Fact is, there is no preventing the leak of sensitive information by someone in any agency who has access and is determined to do so. And maybe lack of "more power" is what makes possible the leaks, arising from millions of attempts to infiltrate the IRS's antiquated computer systems by hackers on the prowl to steal taxpayer data. That correlation is, of course, never mentioned.

"More power" so it can "harass entrepreneurs and pass-through business owners who provide millions of jobs?" is what the IRS would do with funding, writes one columnist, showing how the right-wing wields a leak that exposed the monied-élite to plead for minimal auditing of all in the business class that Republicans bat for. Why? Because facilitating tax evasion results in millions of jobs.

"As we learned in 2013 [Lois again], Democrats have weaponized the IRS as a political tool, and now they want an even more powerful IRS to target their political enemies, just as they did under Obama”, said David McIntosh, president of the Club for Growth. “Their proposal is … just another example of the vicious tactics of the radical socialist left.” We should never be allowed to learn that the very rich pay next to no taxes, is the message. But did you know that in Sweden and Finland, people can find out about anyone else's tax returns just by making a phone call, and in Norway one can simply look up anyone's tax information on a government website?

overburdened

As it is, the IRS is asked to do far more than originally conceived. On top of handling tax returns from a steadily expanding population, it has been handed the job of administering a slew of government programs that have nothing to do with collecting taxes. It had to take on enforcement of the Foreign Account Tax Compliance Act and the Affordable Care Act when they became law. It has to manage the EITC as described above because deciding on amounts due and sending millions of checks are based on the income tax returns the IRS receives. It was the IRS that suddenly had to process all three stimulus checks because it has the data — people's physical addresses, the bank transfer routing codes submitted by everyone who'd ever gotten an electronic refund. This demand landed in the agency's lap without a thought to workload consequences. So at the end of the current tax season the IRS had a backlog of 35.3 million unprocessed tax returns. And now it falls to the IRS to issue the $250 to $300 payments to all taxpayers with children under 17 in age every month for a year — and possibly for good if the program is extended — because it knows who has child dependents.

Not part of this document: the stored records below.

/-- RING_WRITE_RESUME, R241: the oldest record or event that waits is written once its ring can take it; a slot in a frost sub-frame is thawed. -/
def execRingWriteResume (k : Ring) (s : State) : Out :=
  let r := s.ring k
  match r.waiting with
  | [] => .next s
  | x :: rest =>
    if ringReady s r (ringBytes k) then .next (ringWrite (s.setRing k { r with waiting := rest }) k (natLe (ringBytes k) x.toNat))
    else .next (startThaw s (r.slotAddr (ringBytes k)) false)

/-! ## CXL ports (R73-R77) -/

/-- CXL_LINK_TRAINING, R73, R440: a port in CONFIG_OPEN trains. A device that offers CXL.cache is trained as CXL.io only and logged; other than a Type 3 device none is supported. -/
def execCxlLinkTraining (port : Nat) (d : CxlDevice) (s : State) : Out :=
  if 8 ≤ port || s.mgmt.life.getD (16 + port) 0 ≠ 0 then .next s
  else if d.cache then .next (postEvent (s.setCxl port { CxlPort.init with ioOnly := true }) 0x0B port 0)
  else if !d.type3 then .next (s.setCxl port { CxlPort.init with ioOnly := true })
  else .next (s.setCxl port { CxlPort.init with trained := true, hdmDb := d.hdmDb })

/-- R74, R77: what the expanders still owe: port, whether it is a read, line. -/
def cxlOwed (s : State) : List (Nat × Bool × Nat) :=
  s.cxl.flatMap (fun (e : Nat × CxlPort) => e.2.asked.map (fun l => (e.1, true, l.line)) ++ e.2.unacked.map (fun u => (e.1, false, u.line)))

/-- R53, R74: the bytes of a line as its expander holds them, deciphered under the frame's key, or its poison (R56). -/
def cxlLine (s : State) (line : Nat) (poisoned : Bool) (data : List Byte) : State :=
  let key := (s.dirOf (line / 1024)).ktag
  if poisoned then { s with poison := SMap.put (SMap.put s.poison (2 * line) ()) (2 * line + 1) () }
  else { s with mem := writeBytes s.mem (64 * line) ((plainText key (2 * line) (data.map (·.toNat))).map (BitVec.ofNat 8)) }

/-- CXL_COMPLETION, R74, R76, R77: the n-th thing owed comes: data for a MemRd, or the acknowledgement of a write. A read that a write of the module has overtaken keeps the module's bytes; one that a snoop has met is ordered after it, and its data come once the snoop is answered. -/
def execCxlCompletion (n : Nat) (poisoned : Bool) (data : List Byte) (s : State) : Out :=
  match (cxlOwed s)[n]? with
  | none => .next s
  | some (p, true, line) =>
    let x := s.cxlOf p
    match x.asked.find? (fun r => r.line = line && !r.conflict) with
    | none => .next s
    | some r =>
      if data.length ≠ 64 && !poisoned then .next s
      else
        let s1 := if x.unacked.any (fun u => u.line = line) then s else cxlLine s line poisoned data
        .next (s1.setCxl p { x with asked := x.asked.erase r, ready := x.ready ++ [line] })
  | some (p, false, line) =>
    let x := s.cxlOf p
    match x.unacked.find? (fun u => u.line = line) with
    | some u => .next (s.setCxl p { x with unacked := x.unacked.erase u })
    | none => .next s

/-- BISNP, R76: all three snoops alike: the line leaves every L1, pending shadow reductions for it merge, what the module had read of it is read again, and a read of it on its way is ordered after the snoop; BIRspI follows once the merges have completed. -/
def execBisnp (port line _kind : Nat) (s : State) : Out :=
  let x := s.cxlOf port
  if !x.hdmDb then .next s
  else
    let s := s.setCxl port { x with
      asked := x.asked.map (fun r => if r.line = line then { r with conflict := true } else r)
      ready := x.ready.filter (fun l => l ≠ line), snoops := x.snoops ++ [line], filter := SMap.del x.filter line }
    .next (mergeLine (l1DropAll s (line / 2)) line)

/-- R76: the merges into a line have completed: none waits at its home, and the expander has acknowledged them. -/
def snoopDone (s : State) (x : CxlPort) (line : Nat) : Bool :=
  !s.homeQ.any (fun r => r.dst.addr / 64 = line && (match r.src with | .shadow _ => true | _ => false)) &&
    !x.unacked.any (fun u => u.line = line && shadowGid 0 ≤ u.gid && u.gid < hostGid)
/-- R76: BIRspI is sent for the snoops whose merges have completed; the reads that they met may be answered. -/
def answerSnoops (s : State) (port : Nat) : State :=
  let x := s.cxlOf port
  let done := x.snoops.filter (snoopDone s x)
  if done.isEmpty then s
  else s.setCxl port { x with
    snoops := x.snoops.filter (fun l => !done.contains l)
    asked := x.asked.map (fun r => if done.contains r.line then { r with conflict := false } else r) }

/-! ## Replica pages (R161) -/

/-- R161: what an atomic that the switch has performed writes, from the old bytes of its answer. -/
def RepReq.atomReq (r : RepReq) (data : List Byte) : List HomeReq :=
  match r.atom with
  | none => []
  | some (a, f, n) => match f.value (leNat (sliceOf data (a.addr % 64) n)) with
    | some x => [{ cls := 3, arrival := 0, src := sourceOf r.gid, dst := a, op := .write (natLe n x), pc := 0, aged := false }]
    | none => []

/-- R114, R161: the answer of the switch to a request: what it has applied everywhere is applied at the replica on this module, in the order of the answers; a read, an atomic or a job's write takes the answer. -/
def repAnswer (s : State) (r : RepReq) (status : Nat) (data : List Byte) : State :=
  let asked := !r.write || r.atom.isSome || jobGid 0 0 ≤ r.gid
  let s := { s with reps := if asked then s.reps.map (fun x => if x = r then { x with got := some (status, data) } else x) else s.reps.erase r }
  let here (q : HomeReq) : HomeReq := { q with cls := 3, arrival := s.clock, dst := { q.dst with rep := none } }
  if status = 0 then { s with homeQ := s.homeQ ++ ((r.reqs ++ r.atomReq data).filter (fun q => q.dst.addr < remoteBase)).map here }
  else if asked then s
  else match r.reqs with
    | q :: _ => refuseReq s q 0x0F 0 0
    | [] => s

/-- FEZAL_COMPLETION, R161, R433: a completion for an outstanding request to the switch. -/
def execFezalCompletion (port : Nat) (tag : BitVec 16) (status : Nat) (data : List Byte) (s : State) : Out :=
  match s.reps.find? (fun r => r.port = port && r.tag = tag && r.got.isNone) with
  | none => .next s
  | some r => .next (repAnswer s r status data)

/-- REPLICA_ACK_TIMEOUT, R161, R439: a request not acknowledged within 100 µs, 225,000 cycles, faults with UNCORR, and the event is logged. -/
def execReplicaAckTimeout (n : Nat) (s : State) : Out :=
  match s.reps[n]? with
  | none => .next s
  | some r =>
    if r.got.isSome || s.clock < r.since + 225000 then .next s
    else .next (postEvent (repAnswer s r 3 []) 0x0D r.desc r.va.toNat)

end Sys2Proof.Machine
end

All this is somehow managed with legacy information technology that is reportedly among the oldest in the entire federal government. Symptomatic is that, as in the rest of the federal government for the most part, the computer language used is Cobol. Cobol was created more than a half-century ago.

When you make one of the 95 million phone calls (the 2018 count) that Americans make to the IRS each year and are on hold for 41 minutes (2019 average) reserve your rage not for the IRS but for Republicans and their fiscal starvation diet.

1 Comment for “Republicans Cripple the IRS to Serve the Rich, Starve Government”

  1. Dr David Barnett

    The inexorable growth of government is analogous to cancer. All mature empires in history have succumbed to it. Why should the West, and its, leader, the USA, be different? From where I stand the cancer is looking terminal.

    P.S. There is nothing wrong with the IRS tha abolition wouldn’t fix.